A big improvement in the Farmer's carry station will not be as impactful as a small improvement in the wall ball station for instance.
Just click on a station to see how easy it will be to improve and how important it is to focus on it during training.
For this athlete we identified a possible improvement of
04:08.
Check the detail of the improvement plan below.
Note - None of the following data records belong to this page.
-- ==== Sys2Proof/Laws/Bitmap.lean ====
section
/-! SUPPORT. The laws of the bitmap as data: what a toggle does to each pixel, and that it keeps the canonical form. -/

namespace Sys2Proof.Machine

theorem Bitmap.isSet_cons (q : Nat) (d : Bitmap) (p : Nat) : Bitmap.isSet (q :: d) p = (p == q || Bitmap.isSet d p) :=
  List.contains_cons

/-- A pixel below every entry is clear. -/
theorem Bitmap.isSet_below {size lo p : Nat} {d : Bitmap} (hw : Bitmap.wfFrom size lo d = true) (hp : p < lo) :
    Bitmap.isSet d p = false := by
  induction d generalizing lo with
  | nil => rfl
  | cons q d ih =>
    simp only [Bitmap.wfFrom, Bool.and_eq_true, decide_eq_true_eq] at hw
    rw [Bitmap.isSet_cons, ih hw.2 (by omega)]
    simp
    omega

theorem Bitmap.wfFrom_mono {size lo lo' : Nat} {d : Bitmap} (h : lo' ≤ lo) (hw : Bitmap.wfFrom size lo d = true) :
    Bitmap.wfFrom size lo' d = true := by
  cases d with
  | nil => rfl
  | cons q d =>
    simp only [Bitmap.wfFrom, Bool.and_eq_true, decide_eq_true_eq] at hw ⊢
    exact ⟨⟨by omega, hw.1.2⟩, hw.2⟩

/-- A toggle keeps the canonical form from lo on. -/
theorem Bitmap.toggle_wfFrom {size lo p : Nat} {d : Bitmap} (hw : Bitmap.wfFrom size lo d = true) (hlo : lo ≤ p)
    (hp : p < size) : Bitmap.wfFrom size lo (Bitmap.toggle d p) = true := by
  induction d generalizing lo with
  | nil => simp [Bitmap.toggle, Bitmap.wfFrom, hlo, hp]
  | cons q d ih =>
    have hw' := hw
    simp only [Bitmap.wfFrom, Bool.and_eq_true, decide_eq_true_eq] at hw'
    obtain ⟨⟨h1, h2⟩, h3⟩ := hw'
    unfold Bitmap.toggle
    split
    · simp only [Bitmap.wfFrom, Bool.and_eq_true, decide_eq_true_eq]
      exact ⟨⟨hlo, hp⟩, ⟨by omega, h2⟩, h3⟩
    · split
      · exact Bitmap.wfFrom_mono (by omega) h3
      · simp only [Bitmap.wfFrom, Bool.and_eq_true, decide_eq_true_eq]
        exact ⟨⟨h1, h2⟩, ih h3 (by omega)⟩

/-- A toggle of a pixel of the bitmap keeps the canonical form. -/
theorem Bitmap.toggle_wf {size p : Nat} {d : Bitmap} (hw : Bitmap.wf size d = true) (hp : p < size) :
    Bitmap.wf size (Bitmap.toggle d p) = true :=
  Bitmap.toggle_wfFrom hw (Nat.zero_le p) hp

/-- A toggle from lo on inverts its pixel and no other. -/
theorem Bitmap.isSet_toggleFrom {size lo : Nat} {d : Bitmap} (p r : Nat) (hw : Bitmap.wfFrom size lo d = true) :
    Bitmap.isSet (Bitmap.toggle d p) r = (if r = p then !Bitmap.isSet d r else Bitmap.isSet d r) := by
  induction d generalizing lo with
  | nil =>
    by_cases h : r = p <;> simp [Bitmap.toggle, Bitmap.isSet, h]
  | cons q d ih =>
    simp only [Bitmap.wfFrom, Bool.and_eq_true, decide_eq_true_eq] at hw
    obtain ⟨⟨_, _⟩, h3⟩ := hw
    unfold Bitmap.toggle
    split
    · rename_i hpq
      by_cases h : r = p
      · subst h
        have hb := Bitmap.isSet_below h3 (p := r) (by omega)
        have hne : (r == q) = false := by simp; omega
        simp [Bitmap.isSet_cons, hb, hne]
      · simp [Bitmap.isSet_cons, h]
    · split
      · rename_i hpq
        subst hpq
        by_cases h : r = p
        · subst h
          simp [Bitmap.isSet_cons, Bitmap.isSet_below h3 (Nat.lt_succ_self r)]
        · simp [Bitmap.isSet_cons, h]
      · rename_i hne
        rw [Bitmap.isSet_cons, ih h3, Bitmap.isSet_cons]
        by_cases h : r = p
        · subst h
          have hrq : (r == q) = false := by simpa using hne
          simp [hrq]
        · simp [h]

/-- A toggle inverts its pixel and no other (R119). -/
theorem Bitmap.isSet_toggle {size : Nat} {d : Bitmap} (hw : Bitmap.wf size d = true) (p r : Nat) :
    Bitmap.isSet (Bitmap.toggle d p) r = (if r = p then !Bitmap.isSet d r else Bitmap.isSet d r) :=
  Bitmap.isSet_toggleFrom p r hw

/-- Two bitmaps in canonical form with the same pixels are equal. -/
theorem Bitmap.ext_from {size lo lo' : Nat} {d e : Bitmap} (hd : Bitmap.wfFrom size lo d = true)
    (he : Bitmap.wfFrom size lo' e = true) (h : ∀ p, Bitmap.isSet d p = Bitmap.isSet e p) : d = e := by
  induction d generalizing lo lo' e with
  | nil =>
    cases e with
    | nil => rfl
    | cons r e => simpa [Bitmap.isSet] using h r
  | cons q d ih =>
    cases e with
    | nil => simpa [Bitmap.isSet] using h q
    | cons r e =>
      simp only [Bitmap.wfFrom, Bool.and_eq_true, decide_eq_true_eq] at hd he
      have hq := h q
      have hr := h r
      rw [Bitmap.isSet_cons, Bitmap.isSet_cons] at hq hr
      have hqr : q = r := by
        rcases Nat.lt_trichotomy q r with hlt | heq | hgt
        · have := Bitmap.isSet_below he.2 (p := q) (by omega)
          simp [this] at hq
          exact hq
        · exact heq
        · have := Bitmap.isSet_below hd.2 (p := r) (by omega)
          simp [this] at hr
          exact hr.symm
      subst hqr
      refine congrArg (q :: ·) (ih hd.2 he.2 fun p => ?_)
      have hp := h p
      rw [Bitmap.isSet_cons, Bitmap.isSet_cons] at hp
      by_cases hpq : p = q
      · subst hpq
        rw [Bitmap.isSet_below hd.2 (Nat.lt_succ_self p), Bitmap.isSet_below he.2 (Nat.lt_succ_self p)]
      · have hb : (p == q) = false := by simpa using hpq
        simpa only [hb, Bool.false_or] using hp

/-- The pixel a toggle reaches is a pixel of the bitmap (R34, R35). -/
theorem pixelIndex_lt {p : Config.Params} (h : 0 < p.displayHeight) (x y : Nat) :
    pixelIndex p x y < Config.displayWidth * p.displayHeight := by
  have hpos : 0 < Config.displayWidth * p.displayHeight := Nat.mul_pos (by decide) h
  unfold pixelIndex
  split
  · exact Nat.mod_lt _ hpos
  · split
    · rename_i hxy
      calc x + Config.displayWidth * y < Config.displayWidth + Config.displayWidth * y := by omega
        _ = Config.displayWidth * (y + 1) := by ring
        _ ≤ _ := Nat.mul_le_mul_left _ hxy.2
    · exact Nat.mod_lt _ hpos

end Sys2Proof.Machine
end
Based on 1000 athletes with similar finish time in Hyrox Men
A word from RoxCoach - Your AI Powered Trainer
Overall Performance:
Claes, you crushed it out there in Stockholm! Finishing with a time of 01:33:48 places you in the top 72% overall and top 67% in your age group—solid achievements for sure! 🏆 It's clear that you have a runner's profile, with your total running time of 00:42:13 being a remarkable 04:08 faster than average. This indicates you’ve got the legs for speed! However, it looks like some of the strength-based segments, especially the Burpees Broad Jump and Wall Balls, need a bit of TLC. You came out strong in the first run segment, but it seems like you might have started a tad too fast, which could’ve impacted your performance in the latter parts of the race. Remember, pacing is crucial; it’s not a sprint, it’s a Hyrox! 💪
Segments to Improve:
Let’s dive into the segments where there’s room for growth:
Wall Balls (00:09:22, 01:57 slower than average): This was your slowest segment, and it’s a big area for improvement. Focus on your form first. Ensure that your squat is deep enough, your back is straight, and you're engaging your core. Here's a drill: Practice 3 sets of 10-15 reps with a lighter ball to refine your technique, then gradually increase the weight. Incorporate some explosive squat jumps to build power!
Burpees Broad Jump (00:07:28, 01:23 slower than average): This segment can definitely be a game-changer if you nail it. Challenge yourself with a burpee-broad jump ladder workout—10 burpees followed by a broad jump, then rest for 30 seconds. Repeat for 5 rounds. Focus on maintaining a quick transition between the burpee and the jump. Remember, every second counts, and burpees aren’t just a form of purgatory; they’re your ticket to better times!
Roxzone (00:09:49, 02:00 slower than average): Your transition time was on the slower side, indicating a need for improvement in overall fitness and speed between exercises. Incorporate a circuit training routine that mimics race conditions. Set up stations with minimal rest in between to simulate transitions. Aim for a 10-minute AMRAP (as many rounds as possible) of 30 seconds work and 15 seconds rest on key exercises. This will help you get accustomed to quick transitions and improve your overall endurance.
Race Strategies:
Now, let's talk about strategies to take into your next race:
Pacing: Start with a consistent pace that you can maintain. Aim to keep your first running segment slightly slower than your average pace—it’s a marathon, not a sprint! This will help you conserve energy for the latter segments.
Hydration & Nutrition: Ensure you're adequately fueled and hydrated before the race. Consider a carb-loading strategy in the days leading up to the event. During the race, take small sips of water at transition points to stay hydrated without feeling bloated.
Visualize Transitions: Before the race, visualize each transition. Mentally rehearse how you'll approach each exercise. This will help you streamline your flow and minimize downtime.
Mindset: Maintain a positive mental attitude throughout the race. When things get tough, remember: “It’s not about how hard you hit; it’s about how hard you can get hit and keep moving forward.” (Thanks, Rocky!)
Conclusion:
Claes, your performance in Stockholm shows you’ve got the heart of a champion and the legs of a gazelle! 🦓 It’s all about building on those strengths while addressing the weaker areas. You’ve got the potential to turn those sluggish segments into your powerhouses. Remember, every drop of sweat is a step closer to your goals. So, get out there, train hard, and let’s transform those weaknesses into strengths. As David Goggins would say, “You are not your body. You are not your mind. You are the soul.” Embrace the grind, and keep pushing your limits! The Rox-Coach is here for you—let's make the next race even better!